═════ Records supplied ═════

/-- R95 to R103. Unused operand ports, bit assignment of uses, and display text are decisions D4, D9, D10. The pairing is D19 (log entry 10). -/
def Obligations.AluFamiliesDriveTheirRecords : Prop :=
  ∀ x y : Nibble,
    RuleOf (.assign x y) (0x8#4 ++ x ++ y ++ 0x0#4) (nibblesRecord .assign 0x8#4 x y 0x0#4 0b00011#5)
      ("V" ++ dec x.toNat ++ " = V" ++ dec y.toNat) ∧
    RuleOf (.or x y) (0x8#4 ++ x ++ y ++ 0x1#4) (nibblesRecord .or 0x8#4 x y 0x1#4 0b00011#5)
      ("V" ++ dec x.toNat ++ " |= V" ++ dec y.toNat) ∧
    RuleOf (.and x y) (0x8#4 ++ x ++ y ++ 0x2#4) (nibblesRecord .and 0x8#4 x y 0x2#4 0b00011#5)
      ("V" ++ dec x.toNat ++ " &= V" ++ dec y.toNat) ∧
    RuleOf (.xor x y) (0x8#4 ++ x ++ y ++ 0x3#4) (nibblesRecord .xor 0x8#4 x y 0x3#4 0b00011#5)
      ("V" ++ dec x.toNat ++ " ^= V" ++ dec y.toNat) ∧
    RuleOf (.addReg x y) (0x8#4 ++ x ++ y ++ 0x4#4) (nibblesRecord .addReg 0x8#4 x y 0x4#4 0b00011#5)
      ("V" ++ dec x.toNat ++ " += V" ++ dec y.toNat) ∧
    RuleOf (.subReg x y) (0x8#4 ++ x ++ y ++ 0x5#4) (nibblesRecord .subReg 0x8#4 x y 0x5#4 0b00011#5)
      ("V" ++ dec x.toNat ++ " -= V" ++ dec y.toNat) ∧
    RuleOf (.shiftRight x y) (0x8#4 ++ x ++ y ++ 0x6#4) (nibblesRecord .shiftRight 0x8#4 x y 0x6#4 0b00011#5)
      ("V" ++ dec x.toNat ++ " = V" ++ dec y.toNat ++ " >> 1") ∧
    RuleOf (.subReverse x y) (0x8#4 ++ x ++ y ++ 0x7#4) (nibblesRecord .subReverse 0x8#4 x y 0x7#4 0b00011#5)
      ("V" ++ dec x.toNat ++ " = V" ++ dec y.toNat ++ " - V" ++ dec x.toNat) ∧
    RuleOf (.shiftLeft x y) (0x8#4 ++ x ++ y ++ 0xE#4) (nibblesRecord .shiftLeft 0x8#4 x y 0xE#4 0b00011#5)
      ("V" ++ dec x.toNat ++ " = V" ++ dec y.toNat ++ " << 1")

/-- R104, R105. Unused operand ports, bit assignment of uses, and display text are decisions D4, D9, D10. -/
def Obligations.KeyFamiliesDriveTheirRecords : Prop :=
  ∀ x : Nibble,
    RuleOf (.skipIfKeyPressed x) (0xE#4 ++ x ++ 0x9E#8) (xRecord .skipIfKeyPressed 0xE#4 x 0x9E#8) ("skip if key V" ++ dec x.toNat) ∧
    RuleOf (.skipIfKeyNotPressed x) (0xE#4 ++ x ++ 0xA1#8) (xRecord .skipIfKeyNotPressed 0xE#4 x 0xA1#8) ("skip if not key V" ++ dec x.toNat)

/-- R106 to R114. Unused operand ports, bit assignment of uses, and display text are decisions D4, D9, D10. -/
def Obligations.MiscFamiliesDriveTheirRecords : Prop :=
  ∀ x : Nibble,
    RuleOf (.getDelayTimer x) (0xF#4 ++ x ++ 0x07#8) (xRecord .getDelayTimer 0xF#4 x 0x07#8) ("V" ++ dec x.toNat ++ " = delay") ∧
    RuleOf (.waitKey x) (0xF#4 ++ x ++ 0x0A#8) (xRecord .waitKey 0xF#4 x 0x0A#8) ("V" ++ dec x.toNat ++ " = key") ∧
    RuleOf (.setDelayTimer x) (0xF#4 ++ x ++ 0x15#8) (xRecord .setDelayTimer 0xF#4 x 0x15#8) ("delay = V" ++ dec x.toNat) ∧
    RuleOf (.setSoundTimer x) (0xF#4 ++ x ++ 0x18#8) (xRecord .setSoundTimer 0xF#4 x 0x18#8) ("sound = V" ++ dec x.toNat) ∧
    RuleOf (.addIndex x) (0xF#4 ++ x ++ 0x1E#8) (xRecord .addIndex 0xF#4 x 0x1E#8) ("I += V" ++ dec x.toNat) ∧
    RuleOf (.setIndexToSpriteAddr x) (0xF#4 ++ x ++ 0x29#8) (xRecord .setIndexToSpriteAddr 0xF#4 x 0x29#8) ("I = sprite V" ++ dec x.toNat) ∧
    RuleOf (.storeBCD x) (0xF#4 ++ x ++ 0x33#8) (xRecord .storeBCD 0xF#4 x 0x33#8) ("bcd V" ++ dec x.toNat) ∧
    RuleOf (.dumpRegisters x) (0xF#4 ++ x ++ 0x55#8) (xRecord .dumpRegisters 0xF#4 x 0x55#8) ("dump V0..V" ++ dec x.toNat) ∧
    RuleOf (.loadRegisters x) (0xF#4 ++ x ++ 0x65#8) (xRecord .loadRegisters 0xF#4 x 0x65#8) ("load V0..V" ++ dec x.toNat)

/-- R115; unused ports and marker are decisions D4 and D11. -/
def Obligations.UnknownDrivesItsRecord : Prop :=
  ∀ raw : Word, unassigned raw = true →
    RuleOf (.unknown raw) raw (unknownRecord raw) ("UNKNOWN 0x" ++ hex4 raw)

/-- R64 against the per-family rules of 41_ to 47_: they "each restate one leaf of this tree". -/
def Obligations.ExecAgreesWithTheTree : Prop :=
  ∀ (i : Instr) (s : State), i.wellFormed = true → exec i s = .next { s with out := decode (encode i) }

/-- R74, the frame of every instruction. -/
def Obligations.DecodingIsAllAnInstructionDoes : Prop :=
  ∀ (i : Instr) (s : State), ∃ t, exec i s = .next t ∧ (∀ a, Memory.read t.rom a = Memory.read s.rom a) ∧
    t.rom = s.rom ∧ t.offset = s.offset ∧ t.opcode = s.opcode ∧ t.records = s.records

/-- R141. -/
def Obligations.NeverFaultsNeverRefuses : Prop :=
  (∀ s : State, s.GoesOn) ∧
  (∀ (w : Word) (s : State), ∃ t, exec (decodeInstr w) s = .next t ∧ t.out.family = (decode w).family)

/-- What step adds around exec: one turn of the driver (log entry 2), the offset moved by 2 (D7, log entry 3), the record appended to the list (log entry 18). -/
def Obligations.StepRunsTheDecodedInstruction : Prop :=
  ∀ (s : State) (a b : Byte) (i : Instr),
    Memory.read s.rom s.offset = some a → Memory.read s.rom (s.offset + 1) = some b → decodeInstr (a ++ b) = i →
    ∃ t, exec i { s with opcode := a ++ b, offset := s.offset + 2 } = .next t ∧
      step s = .next { t with records := t.records ++ [t.out] }

/-- R73 gives the outputs; the step as one turn of the driver is log entry 2, the offset moved by 2 is D7 (log entry 3), the list of records log entry 18. The part that is R73 alone is ResultsAreDecodeInAnyOrder. -/
def Obligations.StepGivesDecodeOfTheOpcode : Prop :=
  ∀ (s : State) (w : Word), nextOpcode s = some w →
    step s = .next { rom := s.rom, offset := s.offset + 2, opcode := w, out := decode w, records := s.records ++ [decode w] }

/-- R36(a) and R10: no earlier input, no other instance, no time. -/
def Obligations.OutputsForgetThePast : Prop :=
  ∀ (s u s' u' : State) (w : Word), nextOpcode s = some w → nextOpcode u = some w → step s = .next s' → step u = .next u' →
    s'.out = u'.out ∧ s'.opcode = u'.opcode ∧ portsOf s'.out = portsOf u'.out

/-- R34: the ROM is read-only and reads have no side effect. -/
def Obligations.StepKeepsTheRom : Prop :=
  ∀ s t : State, step s = .next t →
    (∀ a, Memory.read t.rom a = Memory.read s.rom a) ∧ (Memory.wf s.rom → Memory.wf t.rom)

/-- R33, R158; staying put at the end is the model's choice (log entry 4). -/
def Obligations.RunEndsAfterTheLastWholeOpcode : Prop :=
  (∀ s : State, step s = .next s ↔ nextOpcode s = none) ∧
  (∀ s : State, s.Consistent → (nextOpcode s = none ↔ s.rom.length < s.offset + 2))

/-- R24, as an invariant; the value on the input at reset does not matter to it. -/
def Obligations.OutputsAlwaysDecodeTheInput : Prop :=
  State.reset.out = decode State.reset.opcode ∧
  (∀ s t : State, s.out = decode s.opcode → step s = .next t → t.out = decode t.opcode)
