/-! Decoding: one word of each row, bit by bit (the Example of each rule R80 to R115). -/

theorem test_decode_clearScreen : decodeInstr 0b0000000011100000#16 = .clearScreen := by decide
theorem test_decode_ret : decodeInstr 0b0000000011101110#16 = .ret := by decide
theorem test_decode_callMachineRoutine : decodeInstr 0b0000000100100011#16 = .callMachineRoutine 0x123#12 := by decide
theorem test_decode_jump : decodeInstr 0b0001001000110100#16 = .jump 0x234#12 := by decide
theorem test_decode_callSubroutine : decodeInstr 0b0010101010111100#16 = .callSubroutine 0xABC#12 := by decide
theorem test_decode_skipEqualImmediate : decodeInstr 0b0011101000000000#16 = .skipEqualImmediate 0xA#4 0x00#8 := by decide
theorem test_decode_skipNotEqualImmediate : decodeInstr 0b0100111101111111#16 = .skipNotEqualImmediate 0xF#4 0x7F#8 := by decide
theorem test_decode_skipEqualRegister : decodeInstr 0b0101101010110000#16 = .skipEqualRegister 0xA#4 0xB#4 := by decide
theorem test_decode_setImmediate : decodeInstr 0b0110101000111111#16 = .setImmediate 0xA#4 0x3F#8 := by decide
theorem test_decode_addImmediate : decodeInstr 0b0111001100000001#16 = .addImmediate 0x3#4 0x01#8 := by decide
theorem test_decode_assign : decodeInstr 0b1000000100100000#16 = .assign 0x1#4 0x2#4 := by decide
theorem test_decode_or : decodeInstr 0b1000101010110001#16 = .or 0xA#4 0xB#4 := by decide
theorem test_decode_and : decodeInstr 0b1000111111110010#16 = .and 0xF#4 0xF#4 := by decide
theorem test_decode_xor : decodeInstr 0b1000001101000011#16 = .xor 0x3#4 0x4#4 := by decide
theorem test_decode_addReg : decodeInstr 0b1000000000010100#16 = .addReg 0x0#4 0x1#4 := by decide
theorem test_decode_subReg : decodeInstr 0b1000000100100101#16 = .subReg 0x1#4 0x2#4 := by decide
theorem test_decode_shiftRight : decodeInstr 0b1000000100100110#16 = .shiftRight 0x1#4 0x2#4 := by decide
theorem test_decode_subReverse : decodeInstr 0b1000000100100111#16 = .subReverse 0x1#4 0x2#4 := by decide
theorem test_decode_shiftLeft : decodeInstr 0b1000000100101110#16 = .shiftLeft 0x1#4 0x2#4 := by decide
theorem test_decode_skipNotEqualRegister : decodeInstr 0b1001000100100000#16 = .skipNotEqualRegister 0x1#4 0x2#4 := by decide
theorem test_decode_setIndex : decodeInstr 0b1010001011110000#16 = .setIndex 0x2F0#12 := by decide
theorem test_decode_jumpAddOffset : decodeInstr 0b1011001100000000#16 = .jumpAddOffset 0x300#12 := by decide
theorem test_decode_random : decodeInstr 0b1100000100001111#16 = .random 0x1#4 0x0F#8 := by decide
theorem test_decode_draw : decodeInstr 0b1101000100100101#16 = .draw 0x1#4 0x2#4 0x5#4 := by decide
theorem test_decode_skipIfKeyPressed : decodeInstr 0b1110001110011110#16 = .skipIfKeyPressed 0x3#4 := by decide
theorem test_decode_skipIfKeyNotPressed : decodeInstr 0b1110101110100001#16 = .skipIfKeyNotPressed 0xB#4 := by decide
theorem test_decode_getDelayTimer : decodeInstr 0b1111001100000111#16 = .getDelayTimer 0x3#4 := by decide
theorem test_decode_waitKey : decodeInstr 0b1111010100001010#16 = .waitKey 0x5#4 := by decide
theorem test_decode_setDelayTimer : decodeInstr 0b1111001100010101#16 = .setDelayTimer 0x3#4 := by decide
theorem test_decode_setSoundTimer : decodeInstr 0b1111000100011000#16 = .setSoundTimer 0x1#4 := by decide
theorem test_decode_addIndex : decodeInstr 0b1111001000011110#16 = .addIndex 0x2#4 := by decide
theorem test_decode_setIndexToSpriteAddr : decodeInstr 0b1111101000101001#16 = .setIndexToSpriteAddr 0xA#4 := by decide
theorem test_decode_storeBCD : decodeInstr 0b1111010000110011#16 = .storeBCD 0x4#4 := by decide
theorem test_decode_dumpRegisters : decodeInstr 0b1111111101010101#16 = .dumpRegisters 0xF#4 := by decide
theorem test_decode_loadRegisters : decodeInstr 0b1111011101100101#16 = .loadRegisters 0x7#4 := by decide
theorem test_decode_unknown : decodeInstr 0b0101000100100001#16 = .unknown 0x5121#16 := by decide

/-! Display strings: the column "rendered" of R123, and R125. -/

theorem test_render_clearScreen : render (decode 0x00E0#16) = "clear" := by decide
theorem test_render_ret : render (decode 0x00EE#16) = "return" := by decide
theorem test_render_callMachineRoutine : render (decode 0x0123#16) = "sys 291" := by decide
theorem test_render_jump : render (decode 0x1234#16) = "jump 564" := by decide
theorem test_render_callSubroutine : render (decode 0x2ABC#16) = "call 2748" := by decide
theorem test_render_skipEqualImmediate : render (decode 0x3A00#16) = "skip if V10 == 0" := by decide
theorem test_render_skipNotEqualImmediate : render (decode 0x4F7F#16) = "skip if V15 != 127" := by decide
theorem test_render_skipEqualRegister : render (decode 0x5AB0#16) = "skip if V10 == V11" := by decide
theorem test_render_setImmediate : render (decode 0x6A3F#16) = "V10 = 63" := by decide
theorem test_render_addImmediate : render (decode 0x7301#16) = "V3 += 1" := by decide
theorem test_render_assign : render (decode 0x8120#16) = "V1 = V2" := by decide
theorem test_render_or : render (decode 0x8AB1#16) = "V10 |= V11" := by decide
theorem test_render_and : render (decode 0x8FF2#16) = "V15 &= V15" := by decide
theorem test_render_xor : render (decode 0x8343#16) = "V3 ^= V4" := by decide
theorem test_render_addReg : render (decode 0x8014#16) = "V0 += V1" := by decide
theorem test_render_subReg : render (decode 0x8125#16) = "V1 -= V2" := by decide
theorem test_render_shiftRight : render (decode 0x8126#16) = "V1 = V2 >> 1" := by decide
theorem test_render_subReverse : render (decode 0x8127#16) = "V1 = V2 - V1" := by decide
theorem test_render_shiftLeft : render (decode 0x812E#16) = "V1 = V2 << 1" := by decide
theorem test_render_skipNotEqualRegister : render (decode 0x9120#16) = "skip if V1 != V2" := by decide
theorem test_render_setIndex : render (decode 0xA2F0#16) = "I = 752" := by decide
theorem test_render_jumpAddOffset : render (decode 0xB300#16) = "jump V0 + 768" := by decide
theorem test_render_random : render (decode 0xC10F#16) = "V1 = rand & 15" := by decide
theorem test_render_draw : render (decode 0xD125#16) = "draw V1, V2, 5" := by decide
theorem test_render_skipIfKeyPressed : render (decode 0xE39E#16) = "skip if key V3" := by decide
theorem test_render_skipIfKeyNotPressed : render (decode 0xEBA1#16) = "skip if not key V11" := by decide
theorem test_render_getDelayTimer : render (decode 0xF307#16) = "V3 = delay" := by decide
theorem test_render_waitKey : render (decode 0xF50A#16) = "V5 = key" := by decide
theorem test_render_setDelayTimer : render (decode 0xF315#16) = "delay = V3" := by decide
theorem test_render_setSoundTimer : render (decode 0xF118#16) = "sound = V1" := by decide
theorem test_render_addIndex : render (decode 0xF21E#16) = "I += V2" := by decide
theorem test_render_setIndexToSpriteAddr : render (decode 0xFA29#16) = "I = sprite V10" := by decide
theorem test_render_storeBCD : render (decode 0xF433#16) = "bcd V4" := by decide
theorem test_render_dumpRegisters : render (decode 0xFF55#16) = "dump V0..V15" := by decide
theorem test_render_loadRegisters : render (decode 0xF765#16) = "load V0..V7" := by decide
theorem test_render_unknown : render (decode 0x5121#16) = "UNKNOWN 0x5121" := by decide

/-! Byte assembly and the trailing byte (95_test_vectors.md section 4), lines (R128). -/

theorem test_opcodes_pairs : opcodesOf [0x00#8, 0xE0#8, 0x00#8, 0xEE#8] = [0x00E0#16, 0x00EE#16] := by decide
theorem test_opcodes_trailing : opcodesOf [0x00#8, 0xE0#8, 0x12#8] = [0x00E0#16] := by decide
theorem test_opcodes_one_byte : opcodesOf [0x12#8] = [] := by decide
theorem test_decode_bytes_trailing : (decodeBytes [0x12#8]).toOption = none := by decide
theorem test_line : line 0x6A3F#16 = "6a3f: V10 = 63" := by decide
theorem test_line_unknown : line 0x8ABF#16 = "8abf: UNKNOWN 0x8abf" := by decide
theorem test_table_word : decodeTableWord 16 0xA2F0 = some (.setIndex 0x2F0#12) := by decide

/-! Single steps. -/

theorem test_step_out : (next? (step (romState [0xD1#8, 0x25#8]))).map State.out =
    some { family := .draw, x := 1#4, y := 2#4, n := 5#4, nn := 0x25#8, nnn := 0x125#12, raw := 0xD125#16, uses := 7#5,
           unknown := false } := by decide
theorem test_step_unknown_goes_on : (next? (step (romState [0x51#8, 0x21#8]))).map (fun t => (t.out.unknown, t.offset)) =
    some (true, 2) := by decide
theorem test_step_jump_is_not_taken : (next? (step (romState [0x12#8, 0x08#8]))).map State.offset = some 2 := by decide
theorem test_step_trailing_byte : (next? (step (romState [0x12#8]))).map State.records = some [] := by decide
theorem test_step_empty_rom : next? (step State.reset) = some State.reset := by decide
theorem test_step_placed : (next? (step (State.reset.withFetchWord 16 0xF75B))).map (fun t => (t.out.family, t.opcode)) =
    some (.unknown, 0xF75B#16) := by decide
theorem test_step_listing : (next? (step (romState [0x8A#8, 0xB1#8]))).map listing = some ["8ab1: V10 |= V11"] := by decide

═════

Required action: An exact, complete copy of the lines above from the one with "theorem test_decode_jumpAddOffset : decodeInstr" through the one with "theorem test_decode_setDelayTimer : decodeInstr" is the whole answer.

Finished exercise:
theorem test_decode_jumpAddOffset : decodeInstr 0b1011001100000000#16 = .jumpAddOffset 0x300#12 := by decide
theorem test_decode_random : decodeInstr 0b1100000100001111#16 = .random 0x1#4 0x0F#8 := by decide
theorem test_decode_draw : decodeInstr 0b1101000100100101#16 = .draw 0x1#4 0x2#4 0x5#4 := by decide
theorem test_decode_skipIfKeyPressed : decodeInstr 0b1110001110011110#16 = .skipIfKeyPressed 0x3#4 := by decide
theorem test_decode_skipIfKeyNotPressed : decodeInstr 0b1110101110100001#16 = .skipIfKeyNotPressed 0xB#4 := by decide
theorem test_decode_getDelayTimer : decodeInstr 0b1111001100000111#16 = .getDelayTimer 0x3#4 := by decide
theorem test_decode_waitKey : decodeInstr 0b1111010100001010#16 = .waitKey 0x5#4 := by decide
theorem test_decode_setDelayTimer : decodeInstr 0b1111001100010101#16 = .setDelayTimer 0x3#4 := by decide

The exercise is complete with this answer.